С.: Я думал над тем, о чем мы говорили в пятницу. О дорогах, между которыми есть связь. Вы намекали на то, что я нахожусь на дороге эгоизма. Но я так не думаю. Наоборот, я хочу облегчить всем жизнь, совсем не думая при этом о себе. Я окончательно потерян, доктор. Не убеждайте меня в обратном. Не убеждайте.
В. Н.: Но ты сегодня сам пришел в мой кабинет, нам даже не пришлось тебя звать.
С.: Потому, что я понимаю, что только так смогу выйти отсюда.
В. Н.: Признайся себе: не только поэтому.
Молчание*
С.: Наверное. Потому что мне стало интересно, до чего Вы дойдете в своих размышлениях. Интересно, как Вы будете объяснять мои состояния, и, в особенности, мою потребность в смерти. Я даже готов потерпеть.
В. Н.:
Одобрительно улыбаясь* Уже хорошо.
С.: Вы не поймёте, потому что смотрите на проблему немного в другой плоскости. Знаю, что Вас учили быть материалистом. И только в этой системе координат Вы работаете. Но любая проблема ведь как холм в геодезии: сделав горизонтальный срез, Вы еще не узнаете, что в глубинах. Слишком у Вас все просто и поверхностно.
В. Н.: Степан, я слышу в твоем голосе заинтересованность в разрешении проблемы? Или я ошибаюсь?
С.: Я просто подумал: «Что же, если Вы хотите знать, я все расскажу Вам, а уйти я успею». Мне кажется, Вы первый, кто готов меня выслушать. Пусть даже Вы будете выслушивать меня через стетоскоп материализма. Проблему мы не решим, но Вы хотя бы будете знать, что сделали все возможное, и тут я поступаю совсем не эгоистично. Так ведь?
В. Н.: Конечно, не эгоистично. Все равно это хорошо, Степан, что ты согласен работать. Вот только с чего ты взял, что я материалист?

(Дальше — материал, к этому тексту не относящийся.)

-- ==== Sys2Proof/Proofs/Checksum.lean ====
section
/-! PROOFS. The statements of 41_checksum.md. -/

namespace Sys2Proof
open Machine

/-- Settles O21. -/
theorem accumulatorOperationsRun : Obligations.AccumulatorOperationsRun :=
  fun s b => ⟨exec_ckClear s, exec_ckAdd b s⟩

/-- Settles O10: CK_CLEAR leaves 0, to which the additions add the checksum of the bytes, in whatever order they come. -/
theorem accumulatorComputesChecksum : Obligations.AccumulatorComputesChecksum := by
  refine ⟨fun bs cs s hperm => ?_, fun bs cs => ?_, fun _ _ => cksum_perm⟩
  · calc execAll (.ckClear :: cs.map .ckAdd) s
      _ = execAll (cs.map .ckAdd) { s with ck := 0 } := execAll_cons_of_next _ (exec_ckClear s)
      _ = .next { s with ck := 0 + cksum cs } := execAll_ckAdd cs _
      _ = .next { s with ck := cksum bs } := by rw [zero_add, cksum_perm hperm]
  · rw [cksum_append, BitVec.toNat_add]

/-- Settles O11: the changed byte changes the checksum of the body, and not its length. -/
theorem oneChangedBodyByteIsChecksumError : Obligations.OneChangedBodyByteIsChecksumError := by
  rintro pre post b d k hlen hbd rfl
  have hlen' : 2 ≤ (pre ++ d :: post).length := by simpa using hlen
  have hne : cksum (pre ++ b :: post) ≠ cksum (pre ++ d :: post) :=
    mt (cksum_append_cons_inj pre post b d).mp hbd
  exact checkFrame_cksum_ne _ _ TAIL hlen' hne

end Sys2Proof
end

С.: По Вам видно, что Вы всё, кроме уже известного Вам, назовете метафизикой, с гримасой отвращения на лице. Вы взрослый человек, состоявшийся специалист. Вам так удобнее. Удобнее делить людей на больных и здоровых, поэтому Вы не видите другого мира, как более тонкого, так и более опасного. Понимаете?
В. Н.: Я не стану с тобой спорить, Стёпа. Ты абсолютно прав, что мне по долгу службы приходится иногда делить людей на здоровых и на тех, которым требуется помощь. Ты ведь это хотел сказать?
С.: Вам виднее.
Молчание*
В. Н.: Итак, Стёпа, на прошлой встрече мы коснулись вопроса одержимости собой, и договорились сегодня к нему вернуться. Правда ведь?
С.: Да.
В. Н.: Мне бы хотелось знать, как ощущается эта одержимость. Расскажи, пожалуйста.
Молчание*
С.:
Вздох* Это очень больно. Когда легче, а когда и вовсе невозможно. Изнутри разрывает что-то холодное и чужое, хотя я понимаю, что оно моё. *Молчание* «Одержимость собой» – не самое лучшее название, но по-другому никак не назвать. Когда приступ подходит, сначала трясутся руки, потом становится трудно дышать, и вот тут, во лбу жжет что-то. Но это что-то как будто хвост существа, засевшего глубже. Само оно прячется где-то здесь, в груди. То есть, здесь его тело, а хвост идет вдоль позвоночника и упирается в лоб изнутри. На конце хвоста жало. Создается впечатление, что когда оно, это существо, шевелится, оно создает боль. Но это не просто боль. Вы должны понять, что никакого существа нет, я не сумасшедший, не подумайте. Вы попросили рассказать об ощущениях, я и рассказал, как могу.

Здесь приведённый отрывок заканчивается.